Enquanto isso, um estudo publicado na revista científica Plos One constatou que, a cada aumento de 10° F nas temperaturas médias históricas, as taxas de mortalidade aumentaram 5,2% nas prisões estaduais e privadas dos EUA durante o verão.
Das 100 prisões operadas pelo Departamento de Justiça Criminal do Texas, 31 são totalmente climatizadas e 55 têm ar-condicionado limitado a determinadas áreas. Quatorze não têm resfriamento algum, como a prisão de Wainwright, onde Johnson ficou preso.
Em novembro, pesquisadores das universidades de Brown, Boston e Harvard descobriram que, entre 2001 e 2019, 13% das mortes ocorridas nas prisões do Texas que não são totalmente climatizadas "podem ser atribuídas a dias de calor extremo".
Desde meados de junho desse ano, pelo menos nove prisioneiros morreram de ocorrências cardíacas em prisões não refrigeradas do Texas, segundo levantamento do site de notícias Texas Tribune.

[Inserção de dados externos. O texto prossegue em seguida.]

/-- The cosine and the sine of an angle in 2^-32 of a turn, in units of 2^-32. -/
def cosSin (t : Nat) : Int × Int :=
  let q := quarter t
  let s := sinQ q.2
  let c := sinQ (2 ^ 30 - q.2)
  match q.1 with
  | 0 => (c, s) | 1 => (-s, c) | 2 => (-c, -s) | _ => (s, -c)

/-- The most by which the angle of a spiral may grow in a cycle, in 2^-32 of a turn: no point is more than 0.5 µrad from the one before
(R144). `step` is the pitch of a turn and `rad` the radius reached, in 2^-32 µrad. -/
def paceLimit (step rad : Nat) : Nat := 2 ^ 63 / (step + 7 * (rad + 2 ^ 31) + 1)

/-- How far a spiral has turned after n cycles, in 2^-32 of a turn: as fast as the pace, a free value, within its limit, and no further
than the radius `far` (R144). -/
def spiralTurn (step far : Nat) : Nat → Nat
  | 0 => 0
  | n + 1 =>
    let t := spiralTurn step far n
    min (t + min (Config.spiralPace n) (paceLimit step (step * t / 2 ^ 32))) (far * 2 ^ 32 / max step 1)

/-- A point of the Archimedean spiral (R144): its radius is the pitch times the turns made; where it starts and which way it runs are
free values. -/
def spiralPoint (step far n : Nat) : Int × Int :=
  let t := spiralTurn step far n
  let r : Int := step * t / 2 ^ 32
  let u := cosSin (Config.spiralStart + (if Config.spiralLeft then t else 2 ^ 32 - t % 2 ^ 32))
  (r * u.1 / 2 ^ 32, r * u.2 / 2 ^ 32)

/-- The offset of an axis from the centre of the spiral that its head runs (R144). -/
def Dev.spiralAt (d : Dev) (a : Nat) : Int :=
  match (d.head (headOfAxis a)).search with
  | some q =>
    let x := spiralPoint (nradToFixed (d.num 0x2C08 1)).toNat (nradToFixed (d.num 0x2C08 2)).toNat (d.eng.cycle - q.started)
    if a % 2 = 0 then x.1 else x.2
  | none => 0

/-- A head's search stops where it is: acquisition resumes from the point reached (R144), or holds it (R139, R145). -/
def Dev.stopSearch (d : Dev) (h : Nat) : Dev :=
  let d := (headAxes h).foldl (fun (e : Dev) a => e.modAxis a (fun x => { x with ref := x.ref + d.spiralAt a })) d
  d.modHead h (fun x => { x with search := none })

/-- One axis stops: a slew is brought to rest (R139), one that rests at its waypoint and an axis in ACQUIRE freeze in HOLD_CLOSED. -/
def Dev.stopAxis (d : Dev) (a : Nat) : Dev :=
  match (d.axis a).state, (d.axis a).motion with
  | .slew, some m =>
    if m.target.isNone then d
    else
      let k := d.cycleNow - m.from_
      let x := segsAt m.segs { p6 := m.p6, v2 := m.v, a := m.a } (min k m.length)
      let stop : Motion :=
        { segs := stopSegs d.slewLimits m.tj x.v2 x.a, p6 := x.p6, v := x.v2, a := x.a, target := none, from_ := d.cycleNow }
      d.modAxis a (fun y => { y with motion := some stop })
  | .slew, none => d.toHold a
  | .acquire, _ => d.toHold a
  | _, _ => d

/-- A full spiral of a head ends: the head is back at its centre (log 22). -/
def Dev.endSearch (d : Dev) (h : Nat) : Dev := d.modHead h (fun x => { x with search := none })

/-- Both heads of a pair stop, their pilot gates closing and their searches stopping where they are. -/
def Dev.stopPair (d : Dev) (north south plane : Nat) : Dev :=
  let d := (pairHeads north south plane).foldl (fun d h => (d.gateClose h).stopSearch h) d
  (pairAxes north south plane).foldl Dev.stopAxis d

/-- A head begins a spiral about its current reference (R144). -/
def Dev.startSearch (d : Dev) (h k : Nat) (reacquire : Bool) : Dev :=
  let s : Search :=
    { started := d.cycleNow, cx := (d.axis (axisOf h 0)).ref, cy := (d.axis (axisOf h 1)).ref, k := k, reacquire := reacquire }
  d.modHead h (fun x => { x with search := some s, confirm := 0 })

/-- An axis enters ACQUIRE at the end of its slew: the pilot loop of its head starts afresh (R140). -/
def Dev.enterAcquire (d : Dev) (a : Nat) : Dev :=
  (d.setAxis a .acquire).modHead (headOfAxis a) (fun x => { x with confirm := 0, firstRead := true })

/-- A head enters TRACK with its optical correction unchanged: dither starts (R142, R143). -/
def Dev.enterTrack (d : Dev) (h : Nat) : Dev :=
  let d := d.modHead h (fun x => { x with taps := [], search := none })
  (headAxes h).foldl (fun d a => if (d.axis a).state == .acquire then d.setAxis a .track else d) d

/-- A head leaves TRACK at a flip: it holds its folded reference, and no trajectory launches on it for 1 ms (R143). A head that a
reacquire has in ACQUIRE holds where it is (DESIGN CHOICE, log 25). -/
def Dev.leaveTrack (d : Dev) (h z : Nat) : Dev :=
  let d := (d.stopSearch h).modHead h (fun x => { x with noLaunch := z + Config.ms })
  (headAxes h).foldl (fun d a =>
    if (d.axis a).state == .track || (d.axis a).state == .acquire then d.toHold a else d) d

/-! ### Adoption (R150) -/

/-- Whether a circuit in force uses a head. -/
def Dev.headLive (d : Dev) (h : Nat) : Bool :=
  d.circuits.any (fun c => c.inForce && c.plane == h % 2 && c.hasPort (h / 2))

/-- Whether a circuit in force, or in PRESTEER or READY, uses a head (R136, R151). -/
def Dev.headUsed (d : Dev) (h : Nat) : Bool := d.circuits.any (fun c => c.plane == h % 2 && c.hasPort (h / 2))

/-- The state into which an axis is adopted. -/
def Dev.adoptState (d : Dev) (a : Nat) : AState := if d.headLive (headOfAxis a) then .track else .holdClosed

/-- Cold adoption of one axis into a state: r is y, OPT_CORR and D are 0, the integrator and the delay lines are seeded
so that the first output is APPLIED. -/
def Dev.coldSeedAxis (d : Dev) (a : Nat) (x : AState) : Dev :=
  let s := d.axis a
  let k := (schedSet (d.schedule a) x).getD s.set
  let y := ofCount s.y
  let st := coldSeed (d.coefSet a k) y y s.applied
  (d.modAxis a (fun s =>
    { s with
      stages := st, ref := countToFixed s.y, optCorr := 0, rLast := countToFixed s.y, output := s.applied
      motion := none, byCommand := false, openUntil := none, closeAt := none, seeded := true, faultCause := 0, misses := 0 })).setAxis a x

/-- Cold adoption of an axis that is OPEN. -/
def Dev.adoptCold (d : Dev) (a : Nat) : Dev :=
  if (d.axis a).state == .open then d.coldSeedAxis a (d.adoptState a) else d

/-- Warm adoption: the stage states, OPT_CORR, reference and motion of the twin's record, the output seeded with
APPLIED; an axis adopted in SLEW is brought to rest from its held position. -/
def Dev.adoptWarm (d : Dev) (a : Nat) (w : Axis) : Dev :=
  if (d.axis a).state == .open then
    let d := d.modAxis a (fun s =>
      { s with
        stages := w.stages, optCorr := w.optCorr, ref := w.ref, rLast := w.rLast, output := s.applied, motion := none
        byCommand := false, openUntil := none, closeAt := none, seeded := true, faultCause := 0, misses := 0 })
    match w.state, w.motion with
    | .slew, some m =>
      let k := d.cycleNow - m.from_
      let x := segsAt m.segs { p6 := m.p6, v2 := m.v, a := m.a } (min k m.length)
      let held := countToFixed (d.axis a).y
      let stop : Motion :=
        { segs := stopSegs d.slewLimits m.tj x.v2 x.a, p6 := 6 * held, v := x.v2, a := x.a, target := none, from_ := d.cycleNow }
      (d.modAxis a (fun y => { y with ref := held, motion := some stop })).setAxis a .slew
    | _, _ => d.setAxis a (d.adoptState a)
  else d

/-! ### Frames to the boards (R148, R149) -/

/-- The state of a board changes; HOLD_SINCE follows the start of HOLDING. -/
def Dev.setBoard (d : Dev) (b : Nat) (x : BState) : Dev := d.modBoard b (fun y => { y with state := x })

/-- A command frame (Table 5.4): OUTPUT of the axes given, KEEP of the others, and CRC-32 over the first 784 bytes. -/
def boardFrame (b cycle seq twin : Nat) (hold : Bool) (outs : List (Nat × Int)) : Bytes :=
  let out := fun (i : Nat) => match outs.find? (fun e => e.1 == i) with
    | some e => le 3 (unsigned 20 e.2)
    | none => le 3 (2 ^ 20)
  let f := le 1 (if hold then 2 else 1) ++ le 1 b ++ le 2 seq ++ le 8 cycle ++ le 1 twin ++ zeros 3 ++ (upto 256).flatMap out
  f ++ le 4 (crc32 f)

/-- The Director sends a frame to a board: a HOLD frame, or a command frame with the outputs that are not KEEP. -/
def Dev.sendBoard (d : Dev) (b : Nat) (hold : Bool) (outs : List (Nat × Int)) : Dev :=
  let seq := ((d.board b).txSeq + 1) % 65536
  (d.modBoard b (fun x => { x with txSeq := seq, holdFrames := if hold then x.holdFrames + 1 else 0 })).emit
    (.board b (boardFrame b (d.cycleNow + 1) seq d.twinId hold outs))

/-- HOLD frames go to every board that is there (R149). -/
def Dev.holdBoards (d : Dev) : Dev :=
  ((d.eng.boards.filter (fun e => e.2.state != .absent)).map Prod.fst).foldl (fun d b => d.sendBoard b true []) d

/-- A slice enters FAULT (R129): its axes open, a class 3 fault. -/
def Dev.faultSlice (d : Dev) (c : Nat) : Dev :=
  if d.eng.slices.getD c .off == .running then
    let d := { d with eng := { d.eng with slices := lset d.eng.slices c .fault } }
    (d.openAxes (fun a => sliceOfAxis a == c)).raise 0x0202 3 11 c true
  else d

O site acrescentou que outros 14 detentos morreram de causas desconhecidas em dias de calor extremo e que muitos foram encontrados inconscientes em suas celas pelos funcionários da prisão.
A porta-voz do Departamento de Justiça Criminal do Texas, Amanda Hernandez, disse que é impreciso rotular qualquer morte como relacionada ao calor antes que investigações sejam feitas.
De acordo com as estatísticas oficiais do departamento, não houve mortes relacionadas ao calor desde 2012.
Oito presos precisaram de cuidados médicos por conta do calor em 2023, disse Hernandez, mas nenhum caso levou à morte.
Em uma resposta por e-mail, ela disse à BBC que o departamento leva a sério sua responsabilidade de proteger os detentos e funcionários.
"Todos têm acesso a gelo e água. Os ventiladores estão estrategicamente colocados nas instalações para fazer o ar se movimentar. Os presos têm acesso a um ventilador e podem acessar áreas de descanso com ar-condicionado quando necessário", disse Hernandez.
Ativistas dizem que a postura dura do Texas com o crime torna os legisladores relutantes em melhorar as condições dos presídios.
Este ano, a Assembleia Legislativa do Texas tomou medidas para lidar com o calor em suas prisões.
Deputados aprovaram um projeto de lei que exigiria que as prisões fossem mantidas em temperaturas entre 18º C e 29º C e orçou mais de US$ 343 milhões (cerca de R$ 1,6 bi) para ampliar o número de aparelhos de ar-condicionado no Estado.
Mas o Senado local rejeitou o projeto e cortou o dinheiro alocado para melhorar as condições, apesar do Texas ter um superávit orçamentário de mais de US$ 32 bilhões, segundo informou a CBS, parceira de mídia da BBC.
A BBC pediu posicionamento do Comitê de Finanças do Senado do Texas, mas não teve retorno.
Clifton Buchanan, um ex-guarda prisional e atual vice-diretor da AFSCME Texas Corrections (a maior organização que representa os funcionários do Departamento de Justiça Criminal do Texas), lembra que não são apenas os prisioneiros que são afetados pelo calor. Os guardas prisionais também estão sofrendo.
"Tudo o que os presos sofrem, nós também sofremos."
Para descrever como é uma prisão quando atinge altas temperaturas, ele diz: "É como trabalhar em um inferno".
"Você tem que usar um colete à prova de facadas, subir e descer lances de escadas por várias horas... Os guardas ficam tontos e enjoados."
"Será que um dos nossos funcionários tem que morrer antes que um ar-condicionado seja colocado?", indaga Buchanan.